Work task
For this exercise, reproduce the entries below exactly, but only from the line containing "flag (R103). -/" through the line containing "if fieldN w = 0x0 then .ldReg x y", both included.
╭─ Source material
-- ==== Sys2Proof/Decode.lean ====
section
/-! DEFINITION. The decoder and the encoder (spec/30_encoding.md): field extraction (R92), the opcode map as a table
of masks (R95), the same map as a two-level switch (R96), the decoder over bytes, and the encoder. -/

namespace Sys2Proof

/-- `op = w[15:12]` (30_encoding.md R92). -/
def fieldOp (w : Word) : Nibble := w.extractLsb' 12 4

/-- `X = w[11:8]` (30_encoding.md R92). -/
def fieldX (w : Word) : Nibble := w.extractLsb' 8 4

/-- `Y = w[7:4]` (30_encoding.md R92). -/
def fieldY (w : Word) : Nibble := w.extractLsb' 4 4

/-- `N = w[3:0]` (30_encoding.md R92). -/
def fieldN (w : Word) : Nibble := w.extractLsb' 0 4

/-- `NN = w[7:0]` (30_encoding.md R92). -/
def fieldNN (w : Word) : Byte := w.extractLsb' 0 8

/-- `NNN = w[11:0]` (30_encoding.md R92). -/
def fieldNNN (w : Word) : Addr12 := w.extractLsb' 0 12

/-- One row of the opcode map: the row's name in spec/opcode_table.json, its mask and match, and the variant it gives. -/
structure OpcodeRow where
  mnemonic : String
  pattern : Word
  mask : Word
  build : Word → Instr

/-- A word selects a row when `w & mask == match` (30_encoding.md R95). -/
def OpcodeRow.selects (r : OpcodeRow) (w : Word) : Bool := w &&& r.mask == r.pattern

/-- The rows 0NNN to 7XNN of 30_encoding.md R95, in the table's order. -/
def opcodeRowsLow : List OpcodeRow :=
  [⟨"CLS", 0x00E0, 0xFFFF, fun _ => .cls⟩,
   ⟨"RET", 0x00EE, 0xFFFF, fun _ => .ret⟩,
   ⟨"SYS", 0x0000, 0xF000, fun w => .unknown w⟩,
   ⟨"JP", 0x1000, 0xF000, fun w => .jp (fieldNNN w)⟩,
   ⟨"CALL", 0x2000, 0xF000, fun w => .call (fieldNNN w)⟩,
   ⟨"SE_IMM", 0x3000, 0xF000, fun w => .seImm (fieldX w) (fieldNN w)⟩,
   ⟨"SNE_IMM", 0x4000, 0xF000, fun w => .sneImm (fieldX w) (fieldNN w)⟩,
   ⟨"SE_REG", 0x5000, 0xF00F, fun w => .seReg (fieldX w) (fieldY w)⟩,
   ⟨"LD_IMM", 0x6000, 0xF000, fun w => .ldImm (fieldX w) (fieldNN w)⟩,
   ⟨"ADD_IMM", 0x7000, 0xF000, fun w => .addImm (fieldX w) (fieldNN w)⟩]

/-- The rows 8XY0 to DXYN of 30_encoding.md R95, in the table's order. -/
def opcodeRowsMid : List OpcodeRow :=
  [⟨"LD_REG", 0x8000, 0xF00F, fun w => .ldReg (fieldX w) (fieldY w)⟩,
   ⟨"OR", 0x8001, 0xF00F, fun w => .or (fieldX w) (fieldY w)⟩,
   ⟨"AND", 0x8002, 0xF00F, fun w => .and (fieldX w) (fieldY w)⟩,
   ⟨"XOR", 0x8003, 0xF00F, fun w => .xor (fieldX w) (fieldY w)⟩,
   ⟨"ADD_REG", 0x8004, 0xF00F, fun w => .addReg (fieldX w) (fieldY w)⟩,
   ⟨"SUB", 0x8005, 0xF00F, fun w => .sub (fieldX w) (fieldY w)⟩,
   ⟨"SHR", 0x8006, 0xF00F, fun w => .shr (fieldX w) (fieldY w)⟩,
   ⟨"SUBN", 0x8007, 0xF00F, fun w => .subn (fieldX w) (fieldY w)⟩,
   ⟨"SHL", 0x800E, 0xF00F, fun w => .shl (fieldX w) (fieldY w)⟩,
   ⟨"SNE_REG", 0x9000, 0xF00F, fun w => .sneReg (fieldX w) (fieldY w)⟩,
   ⟨"LD_I", 0xA000, 0xF000, fun w => .ldI (fieldNNN w)⟩,
   ⟨"JP_V0", 0xB000, 0xF000, fun w => .jpV0 (fieldNNN w)⟩,
   ⟨"RND", 0xC000, 0xF000, fun w => .rnd (fieldX w) (fieldNN w)⟩,
   ⟨"DRW", 0xD000, 0xF000, fun w => .drw (fieldX w) (fieldY w) (fieldN w)⟩]

/-- The rows EX9E to FX65 of 30_encoding.md R95, in the table's order. -/
def opcodeRowsHigh : List OpcodeRow :=
  [⟨"SKP", 0xE09E, 0xF0FF, fun w => .skp (fieldX w)⟩,
   ⟨"SKNP", 0xE0A1, 0xF0FF, fun w => .sknp (fieldX w)⟩,
   ⟨"LD_VX_DT", 0xF007, 0xF0FF, fun w => .ldVxDt (fieldX w)⟩,
   ⟨"LD_VX_K", 0xF00A, 0xF0FF, fun w => .ldVxK (fieldX w)⟩,
   ⟨"LD_DT_VX", 0xF015, 0xF0FF, fun w => .ldDtVx (fieldX w)⟩,
   ⟨"LD_ST_VX", 0xF018, 0xF0FF, fun w => .ldStVx (fieldX w)⟩,
   ⟨"ADD_I_VX", 0xF01E, 0xF0FF, fun w => .addIVx (fieldX w)⟩,
   ⟨"LD_F_VX", 0xF029, 0xF0FF, fun w => .ldFVx (fieldX w)⟩,
   ⟨"LD_B_VX", 0xF033, 0xF0FF, fun w => .ldBVx (fieldX w)⟩,
   ⟨"LD_I_VX", 0xF055, 0xF0FF, fun w => .storeRegs (fieldX w)⟩,
   ⟨"LD_VX_I", 0xF065, 0xF0FF, fun w => .loadRegs (fieldX w)⟩]

/-- The opcode map (30_encoding.md R95). -/
def opcodeRows : List OpcodeRow := opcodeRowsLow ++ opcodeRowsMid ++ opcodeRowsHigh

/-- `Decode(w)` (30_encoding.md R94, R95, R97): the first row the word selects gives the variant, and a word that selects
no row is `Unknown(w)`. It reads no state, not even the mode flag (R103). -/
def decodeWord (w : Word) : Instr :=
  match opcodeRows.find? (·.selects w) with
  | some r => r.build w
  | none => .unknown w

/-- The second level of the switch for primary nibble 8 (30_encoding.md R96). -/
def decodeSwitch8 (w : Word) : Instr :=
  let x := fieldX w
  let y := fieldY w
  if fieldN w = 0x0 then .ldReg x y
  else if fieldN w = 0x1 then .or x y
  else if fieldN w = 0x2 then .and x y
  else if fieldN w = 0x3 then .xor x y
  else if fieldN w = 0x4 then .addReg x y
  else if fieldN w = 0x5 then .sub x y
  else if fieldN w = 0x6 then .shr x y
  else if fieldN w = 0x7 then .subn x y
  else if fieldN w = 0xE then .shl x y
  else .unknown w

/-- The second level of the switch for primary nibble 0xF (30_encoding.md R96). -/
def decodeSwitchF (w : Word) : Instr :=
  let x := fieldX w
  if fieldNN w = 0x07 then .ldVxDt x
  else if fieldNN w = 0x0A then .ldVxK x
  else if fieldNN w = 0x15 then .ldDtVx x
  else if fieldNN w = 0x18 then .ldStVx x
  else if fieldNN w = 0x1E then .addIVx x
  else if fieldNN w = 0x29 then .ldFVx x
  else if fieldNN w = 0x33 then .ldBVx x
  else if fieldNN w = 0x55 then .storeRegs x
  else if fieldNN w = 0x65 then .loadRegs x
  else .unknown w

/-- The opcode map by primary nibble (30_encoding.md R96): a second reading of the same map, kept beside `decodeWord` so
that the two can be proved to agree. The machine uses `decodeWord`. -/
def decodeSwitch (w : Word) : Instr :=
  let op := fieldOp w
  let x := fieldX w
  let y := fieldY w
  if op = 0x0 then
    if w = 0x00E0 then .cls else if w = 0x00EE then .ret else .unknown w
  else if op = 0x1 then .jp (fieldNNN w)
  else if op = 0x2 then .call (fieldNNN w)
  else if op = 0x3 then .seImm x (fieldNN w)
  else if op = 0x4 then .sneImm x (fieldNN w)
  else if op = 0x5 then if fieldN w = 0 then .seReg x y else .unknown w
  else if op = 0x6 then .ldImm x (fieldNN w)
  else if op = 0x7 then .addImm x (fieldNN w)
  else if op = 0x8 then decodeSwitch8 w
  else if op = 0x9 then if fieldN w = 0 then .sneReg x y else .unknown w
  else if op = 0xA then .ldI (fieldNNN w)
  else if op = 0xB then .jpV0 (fieldNNN w)
  else if op = 0xC then .rnd x (fieldNN w)
  else if op = 0xD then .drw x y (fieldN w)
  else if op = 0xE then
    if fieldNN w = 0x9E then .skp x else if fieldNN w = 0xA1 then .sknp x else .unknown w
  else decodeSwitchF w

/-- The word of two bytes, the first in the high half (20_memory.md R60). -/
def wordOfBytes (hi lo : Byte) : Word := hi ++ lo

/-- The two bytes of a word as memory holds them: the high byte at the lower address (20_memory.md R60). -/
def bytesOfWord (w : Word) : List Byte := [w.extractLsb' 8 8, w.extractLsb' 0 8]

/-- Why a list of bytes holds no instruction. -/
inductive DecodeError where
  /-- Fewer than the two bytes every instruction has (30_encoding.md R90). The machine never meets it: its fetch faults
  first (20_memory.md R60; log 9, safe). -/
  | truncated
  deriving DecidableEq, Repr

/-- The decoder over bytes: the instruction of the first two bytes and the bytes that follow it (30_encoding.md R90,
20_memory.md R60). -/
def decode : List Byte → Except DecodeError (Instr × List Byte)
  | hi :: lo :: rest => .ok (decodeWord (wordOfBytes hi lo), rest)
  | _ => .error .truncated

/-- The word of an instruction (30_encoding.md R91, R95). -/
def encode : Instr → Word
  | .cls => 0x00E0
  | .ret => 0x00EE
  | .unknown w => w
  | .jp nnn => 0x1#4 ++ nnn
  | .call nnn => 0x2#4 ++ nnn
  | .seImm x nn => 0x3#4 ++ x ++ nn
  | .sneImm x nn => 0x4#4 ++ x ++ nn
  | .seReg x y => 0x5#4 ++ x ++ y ++ 0x0#4
  | .ldImm x nn => 0x6#4 ++ x ++ nn
  | .addImm x nn => 0x7#4 ++ x ++ nn
  | .ldReg x y => 0x8#4 ++ x ++ y ++ 0x0#4
  | .or x y => 0x8#4 ++ x ++ y ++ 0x1#4
  | .and x y => 0x8#4 ++ x ++ y ++ 0x2#4
  | .xor x y => 0x8#4 ++ x ++ y ++ 0x3#4
  | .addReg x y => 0x8#4 ++ x ++ y ++ 0x4#4
  | .sub x y => 0x8#4 ++ x ++ y ++ 0x5#4
  | .shr x y => 0x8#4 ++ x ++ y ++ 0x6#4
  | .subn x y => 0x8#4 ++ x ++ y ++ 0x7#4
  | .shl x y => 0x8#4 ++ x ++ y ++ 0xE#4
  | .sneReg x y => 0x9#4 ++ x ++ y ++ 0x0#4
  | .ldI nnn => 0xA#4 ++ nnn
  | .jpV0 nnn => 0xB#4 ++ nnn
  | .rnd x nn => 0xC#4 ++ x ++ nn
  | .drw x y n => 0xD#4 ++ x ++ y ++ n
  | .skp x => 0xE#4 ++ x ++ 0x9E#8
  | .sknp x => 0xE#4 ++ x ++ 0xA1#8
  | .ldVxDt x => 0xF#4 ++ x ++ 0x07#8
  | .ldVxK x => 0xF#4 ++ x ++ 0x0A#8
  | .ldDtVx x => 0xF#4 ++ x ++ 0x15#8
  | .ldStVx x => 0xF#4 ++ x ++ 0x18#8
  | .addIVx x => 0xF#4 ++ x ++ 0x1E#8
  | .ldFVx x => 0xF#4 ++ x ++ 0x29#8
  | .ldBVx x => 0xF#4 ++ x ++ 0x33#8
  | .storeRegs x => 0xF#4 ++ x ++ 0x55#8
  | .loadRegs x => 0xF#4 ++ x ++ 0x65#8

/-- The bytes of an instruction in memory order. -/
def encodeBytes (i : Instr) : List Byte := bytesOfWord (encode i)

/-- The bytes of a table word: the low `nbits` bits of `w`, laid out as the hardware stores them (20_memory.md R60). -/
def tableWordBytes (nbits w : Nat) : List Byte := bytesOfWord (BitVec.ofNat 16 (w % 2 ^ nbits))

/-- What the decoder reads from a word numbered as spec/opcode_table.json numbers it. -/
def decodeTableWord (nbits w : Nat) : Option Instr :=
  match decode (tableWordBytes nbits w) with
  | .ok (i, _) => some i
  | .error _ => none

end Sys2Proof
end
╰─
Response
no row is `Unknown(w)`. It reads no state, not even the mode flag (R103). -/
def decodeWord (w : Word) : Instr :=
  match opcodeRows.find? (·.selects w) with
  | some r => r.build w
  | none => .unknown w

/-- The second level of the switch for primary nibble 8 (30_encoding.md R96). -/
def decodeSwitch8 (w : Word) : Instr :=
  let x := fieldX w
  let y := fieldY w
  if fieldN w = 0x0 then .ldReg x y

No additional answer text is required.